- City: Jamestown, New York, United States
- League: United Junior Hockey League, Northern Junior Hockey League, Greater Metro Junior A Hockey League
- Operated: 2008–2011
- Home arena: Jamestown Savings Bank Ice Arena
- Colours: Blue, Green, and White
- Owner(s): Dennis Canfield
- Head coach: Dennis Canfield
- Media: The Post-Journal

= Jamestown Jets =

The Jamestown Jets were an American junior ice hockey team based in Jamestown, New York. Originally members of the United Junior Hockey League and later the Northern Junior Hockey League. The Jets played in the Canadian Greater Metro Junior A Hockey League in 2010-11.

==History==
The team was announced in March 2008. The team's name comes from the Winnipeg Jets and was chosen by a fan.
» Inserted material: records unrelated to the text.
-- ==== Sys2Proof/Laws/State.lean ====
section
/-! SUPPORT. The records of the state: tables, and for every update one lemma per field it leaves alone. -/

namespace Sys2Proof

namespace Table

variable {α : Type} {n : Nat}

@[simp] theorem look_put_same (t : Table α n) (i : Fin n) (x : α) : (t.put i x).look i = x := by
  simp [look, put]

@[simp] theorem look_put_ne (t : Table α n) {i j : Fin n} (x : α) (h : j ≠ i) : (t.put i x).look j = t.look j := by
  have : i.val ≠ j.val := fun e => h (Fin.ext e.symm)
  simp [look, put, Vector.getElem_set_ne, this]

theorem look_put (t : Table α n) (i j : Fin n) (x : α) : (t.put i x).look j = if j = i then x else t.look j := by
  by_cases h : j = i
  · subst h; simp
  · simp [h]

@[simp] theorem look_change_same (t : Table α n) (i : Fin n) (f : α → α) : (t.change i f).look i = f (t.look i) := by
  simp [change]

@[simp] theorem look_change_ne (t : Table α n) {i j : Fin n} (f : α → α) (h : j ≠ i) :
    (t.change i f).look j = t.look j := by
  simp [change, h]

theorem look_change (t : Table α n) (i j : Fin n) (f : α → α) :
    (t.change i f).look j = if j = i then f (t.look i) else t.look j := look_put ..

@[simp] theorem look_gen (f : Fin n → α) (i : Fin n) : (gen f).look i = f i := by simp [look, gen]

@[simp] theorem look_const (x : α) (i : Fin n) : (const n x).look i = x := by simp [const]

/-- Two tables with the same entries are one table. -/
theorem ext_look {t u : Table α n} (h : ∀ i, t.look i = u.look i) : t = u :=
  Vector.ext fun i hi => h ⟨i, hi⟩

@[simp] theorem change_id (t : Table α n) (i : Fin n) : t.change i (fun x => x) = t := by
  refine ext_look fun j => ?_
  rw [look_change]; split <;> simp_all

@[simp] theorem gen_look (t : Table α n) : gen (fun i => t.look i) = t := ext_look fun i => by simp

theorem put_put (t : Table α n) (i : Fin n) (x y : α) : (t.put i x).put i y = t.put i y := by
  refine ext_look fun j => ?_
  simp only [look_put]; split <;> rfl

theorem change_change (t : Table α n) (i : Fin n) (f g : α → α) :
    (t.change i f).change i g = t.change i fun x => g (f x) := by
  simp [change, put_put]

end Table

namespace Machine

variable (s : State)

/-! ### `onChan` -/

@[simp] theorem onChan_resetLow (h : Head) (f : Channel → Channel) : (onChan h f s).resetLow = s.resetLow := rfl
@[simp] theorem onChan_sdo (h : Head) (f : Channel → Channel) : (onChan h f s).sdo = s.sdo := rfl
@[simp] theorem onChan_down (h : Head) (f : Channel → Channel) : (onChan h f s).down = s.down := rfl
@[simp] theorem onChan_port (h : Head) (f : Channel → Channel) : (onChan h f s).port = s.port := rfl
@[simp] theorem onChan_lnk (h : Head) (f : Channel → Channel) : (onChan h f s).lnk = s.lnk := rfl
@[simp] theorem onChan_hsu (h : Head) (f : Channel → Channel) : (onChan h f s).hsu = s.hsu := rfl
@[simp] theorem onChan_itb (h : Head) (f : Channel → Channel) : (onChan h f s).itb = s.itb := rfl
@[simp] theorem onChan_ccu (h : Head) (f : Channel → Channel) : (onChan h f s).ccu = s.ccu := rfl
@[simp] theorem onChan_snu (h : Head) (f : Channel → Channel) : (onChan h f s).snu = s.snu := rfl
@[simp] theorem onChan_tkp (h : Head) (f : Channel → Channel) : (onChan h f s).tkp = s.tkp := rfl
@[simp] theorem onChan_lbc (h : Head) (f : Channel → Channel) : (onChan h f s).lbc = s.lbc := rfl
@[simp] theorem onChan_tot (h : Head) (f : Channel → Channel) : (onChan h f s).tot = s.tot := rfl
@[simp] theorem onChan_shown (h : Head) (f : Channel → Channel) : (onChan h f s).shown = s.shown := rfl
@[simp] theorem onChan_hand (h : Head) (f : Channel → Channel) : (onChan h f s).hand = s.hand := rfl
@[simp] theorem onChan_pending (h : Head) (f : Channel → Channel) : (onChan h f s).pending = s.pending := rfl
@[simp] theorem onChan_wge_pairs (h : Head) (f : Channel → Channel) : (onChan h f s).wge.pairs = s.wge.pairs := rfl
@[simp] theorem onChan_wge_settings (h : Head) (f : Channel → Channel) :
    (onChan h f s).wge.settings = s.wge.settings := rfl
@[simp] theorem settings_onChan (h : Head) (f : Channel → Channel) (a : Head) :
    settings a (onChan h f s) = settings a s := rfl
@[simp] theorem role_onChan (h : Head) (f : Channel → Channel) (a : Head) : role a (onChan h f s) = role a s := rfl
@[simp] theorem pairSettings_onChan (h : Head) (f : Channel → Channel) (a : Head) :
    pairSettings a (onChan h f s) = pairSettings a s := rfl
@[simp] theorem ctx_onChan (h : Head) (f : Channel → Channel) (a : Head) : ctx a (onChan h f s) = ctx a s := rfl
@[simp] theorem service_onChan (h : Head) (f : Channel → Channel) (a : Head) :
    service a (onChan h f s) = service a s := rfl
@[simp] theorem signedOnAt_onChan (h : Head) (f : Channel → Channel) (a : Operator) :
    signedOnAt a (onChan h f s) = signedOnAt a s := rfl
@[simp] theorem ticket_onChan (h : Head) (f : Channel → Channel) (a : TicketSlot) :
    ticket a (onChan h f s) = ticket a s := rfl
@[simp] theorem copies_onChan (h : Head) (f : Channel → Channel) (a : Head) :
    copies a (onChan h f s) = copies a s := rfl
@[simp] theorem printer_onChan (h : Head) (f : Channel → Channel) (a : Printer) :
    printer a (onChan h f s) = printer a s := rfl
@[simp] theorem queue_onChan (h : Head) (f : Channel → Channel) (a : Printer) :
    queue a (onChan h f s) = queue a s := rfl
@[simp] theorem slotLink_onChan (h : Head) (f : Channel → Channel) (a : Slot) :
    slotLink a (onChan h f s) = slotLink a s := rfl
@[simp] theorem presence_onChan (h : Head) (f : Channel → Channel) (a : Slot) :
    presence a (onChan h f s) = presence a s := rfl
@[simp] theorem onLink_onChan (h : Head) (f : Channel → Channel) (a : Slot) :
    onLink a (onChan h f s) = onLink a s := rfl
@[simp] theorem headLink_onChan (h : Head) (f : Channel → Channel) (a : Head) :
    headLink a (onChan h f s) = headLink a s := rfl
@[simp] theorem inbox_onChan (h : Head) (f : Channel → Channel) (a : Head) : inbox a (onChan h f s) = inbox a s := rfl
@[simp] theorem findItem_onChan (h : Head) (f : Channel → Channel) (a : Nat) :
    findItem a (onChan h f s) = findItem a s := rfl
@[simp] theorem itemAt_onChan (h : Head) (f : Channel → Channel) (a : Nat) : itemAt a (onChan h f s) = itemAt a s := rfl
@[simp] theorem activeItem_onChan (h : Head) (f : Channel → Channel) (a : Nat) :
    activeItem a (onChan h f s) = activeItem a s := rfl
@[simp] theorem dayOpen_onChan (h : Head) (f : Channel → Channel) : dayOpen (onChan h f s) = dayOpen s := rfl
@[simp] theorem display_onChan (h : Head) (f : Channel → Channel) (a : Head) :
    display a (onChan h f s) = display a s := rfl
@[simp] theorem copyState_onChan (h : Head) (f : Channel → Channel) (a : Head) (b : Nat) :
    copyState a b (onChan h f s) = copyState a b s := rfl
@[simp] theorem ticketId_onChan (h : Head) (f : Channel → Channel) (a : TicketSlot) :
    ticketId a (onChan h f s) = ticketId a s := rfl
@[simp] theorem queueRoom_onChan (h : Head) (f : Channel → Channel) (a : Printer) :
    queueRoom a (onChan h f s) = queueRoom a s := rfl
@[simp] theorem printerDown_onChan (h : Head) (f : Channel → Channel) (a : Printer) :
    printerDown a (onChan h f s) = printerDown a s := rfl
@[simp] theorem freshTag_onChan (h : Head) (f : Channel → Channel) : freshTag (onChan h f s) = freshTag s := rfl

/-! ### `onCtx` -/

@[simp] theorem onCtx_resetLow (h : Head) (f : HeadCtx → HeadCtx) : (onCtx h f s).resetLow = s.resetLow := rfl
@[simp] theorem onCtx_sdo (h : Head) (f : HeadCtx → HeadCtx) : (onCtx h f s).sdo = s.sdo := rfl
@[simp] theorem onCtx_down (h : Head) (f : HeadCtx → HeadCtx) : (onCtx h f s).down = s.down := rfl
@[simp] theorem onCtx_port (h : Head) (f : HeadCtx → HeadCtx) : (onCtx h f s).port = s.port := rfl
@[simp] theorem onCtx_lnk (h : Head) (f : HeadCtx → HeadCtx) : (onCtx h f s).lnk = s.lnk := rfl
@[simp] theorem onCtx_wge (h : Head) (f : HeadCtx → HeadCtx) : (onCtx h f s).wge = s.wge := rfl
@[simp] theorem onCtx_itb (h : Head) (f : HeadCtx → HeadCtx) : (onCtx h f s).itb = s.itb := rfl
@[simp] theorem onCtx_ccu (h : Head) (f : HeadCtx → HeadCtx) : (onCtx h f s).ccu = s.ccu := rfl
@[simp] theorem onCtx_snu (h : Head) (f : HeadCtx → HeadCtx) : (onCtx h f s).snu = s.snu := rfl
@[simp] theorem onCtx_tkp (h : Head) (f : HeadCtx → HeadCtx) : (onCtx h f s).tkp = s.tkp := rfl
@[simp] theorem onCtx_lbc (h : Head) (f : HeadCtx → HeadCtx) : (onCtx h f s).lbc = s.lbc := rfl
@[simp] theorem onCtx_tot (h : Head) (f : HeadCtx → HeadCtx) : (onCtx h f s).tot = s.tot := rfl
@[simp] theorem onCtx_shown (h : Head) (f : HeadCtx → HeadCtx) : (onCtx h f s).shown = s.shown := rfl
@[simp] theorem onCtx_hand (h : Head) (f : HeadCtx → HeadCtx) : (onCtx h f s).hand = s.hand := rfl
@[simp] theorem onCtx_pending (h : Head) (f : HeadCtx → HeadCtx) : (onCtx h f s).pending = s.pending := rfl
@[simp] theorem onCtx_hsu_displays (h : Head) (f : HeadCtx → HeadCtx) :
    (onCtx h f s).hsu.displays = s.hsu.displays := rfl
@[simp] theorem onCtx_hsu_signOn (h : Head) (f : HeadCtx → HeadCtx) : (onCtx h f s).hsu.signOn = s.hsu.signOn := rfl
@[simp] theorem settings_onCtx (h : Head) (f : HeadCtx → HeadCtx) (a : Head) :
    settings a (onCtx h f s) = settings a s := rfl
@[simp] theorem role_onCtx (h : Head) (f : HeadCtx → HeadCtx) (a : Head) : role a (onCtx h f s) = role a s := rfl
@[simp] theorem pairSettings_onCtx (h : Head) (f : HeadCtx → HeadCtx) (a : Head) :
    pairSettings a (onCtx h f s) = pairSettings a s := rfl
@[simp] theorem chan_onCtx (h : Head) (f : HeadCtx → HeadCtx) (a : Head) : chan a (onCtx h f s) = chan a s := rfl
@[simp] theorem signedOnAt_onCtx (h : Head) (f : HeadCtx → HeadCtx) (a : Operator) :
    signedOnAt a (onCtx h f s) = signedOnAt a s := rfl
@[simp] theorem ticket_onCtx (h : Head) (f : HeadCtx → HeadCtx) (a : TicketSlot) :
    ticket a (onCtx h f s) = ticket a s := rfl
@[simp] theorem copies_onCtx (h : Head) (f : HeadCtx → HeadCtx) (a : Head) : copies a (onCtx h f s) = copies a s := rfl
@[simp] theorem printer_onCtx (h : Head) (f : HeadCtx → HeadCtx) (a : Printer) :
    printer a (onCtx h f s) = printer a s := rfl
@[simp] theorem queue_onCtx (h : Head) (f : HeadCtx → HeadCtx) (a : Printer) : queue a (onCtx h f s) = queue a s := rfl
@[simp] theorem slotLink_onCtx (h : Head) (f : HeadCtx → HeadCtx) (a : Slot) :
    slotLink a (onCtx h f s) = slotLink a s := rfl
@[simp] theorem presence_onCtx (h : Head) (f : HeadCtx → HeadCtx) (a : Slot) :
    presence a (onCtx h f s) = presence a s := rfl
@[simp] theorem onLink_onCtx (h : Head) (f : HeadCtx → HeadCtx) (a : Slot) : onLink a (onCtx h f s) = onLink a s := rfl
@[simp] theorem headLink_onCtx (h : Head) (f : HeadCtx → HeadCtx) (a : Head) :
    headLink a (onCtx h f s) = headLink a s := rfl
@[simp] theorem inbox_onCtx (h : Head) (f : HeadCtx → HeadCtx) (a : Head) : inbox a (onCtx h f s) = inbox a s := rfl
@[simp] theorem findItem_onCtx (h : Head) (f : HeadCtx → HeadCtx) (a : Nat) :
    findItem a (onCtx h f s) = findItem a s := rfl
@[simp] theorem itemAt_onCtx (h : Head) (f : HeadCtx → HeadCtx) (a : Nat) : itemAt a (onCtx h f s) = itemAt a s := rfl
@[simp] theorem activeItem_onCtx (h : Head) (f : HeadCtx → HeadCtx) (a : Nat) :
    activeItem a (onCtx h f s) = activeItem a s := rfl
@[simp] theorem dayOpen_onCtx (h : Head) (f : HeadCtx → HeadCtx) : dayOpen (onCtx h f s) = dayOpen s := rfl
@[simp] theorem display_onCtx (h : Head) (f : HeadCtx → HeadCtx) (a : Head) :
    display a (onCtx h f s) = display a s := rfl
@[simp] theorem copyState_onCtx (h : Head) (f : HeadCtx → HeadCtx) (a : Head) (b : Nat) :
    copyState a b (onCtx h f s) = copyState a b s := rfl
@[simp] theorem ticketId_onCtx (h : Head) (f : HeadCtx → HeadCtx) (a : TicketSlot) :
    ticketId a (onCtx h f s) = ticketId a s := rfl
@[simp] theorem queueRoom_onCtx (h : Head) (f : HeadCtx → HeadCtx) (a : Printer) :
    queueRoom a (onCtx h f s) = queueRoom a s := rfl
@[simp] theorem printerDown_onCtx (h : Head) (f : HeadCtx → HeadCtx) (a : Printer) :
    printerDown a (onCtx h f s) = printerDown a s := rfl
@[simp] theorem freshTag_onCtx (h : Head) (f : HeadCtx → HeadCtx) : freshTag (onCtx h f s) = freshTag s := rfl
The franchise was founded by majority owner Barry Soskin and Dennis Canfield in March 2008 and the team logo and name was released on April 22, 2008 at a press conference at the JSBIA.

In August 2010, the Jets join a Canadian league Canadian Greater Metro Junior A Hockey League in Ontario. On September 17, 2010, the Jets played their first GMHL game, at home, winning 4-3 over fellow expansion club Sturgeon Falls Lumberjacks. The game was the first international regulation game in the GMHL's history.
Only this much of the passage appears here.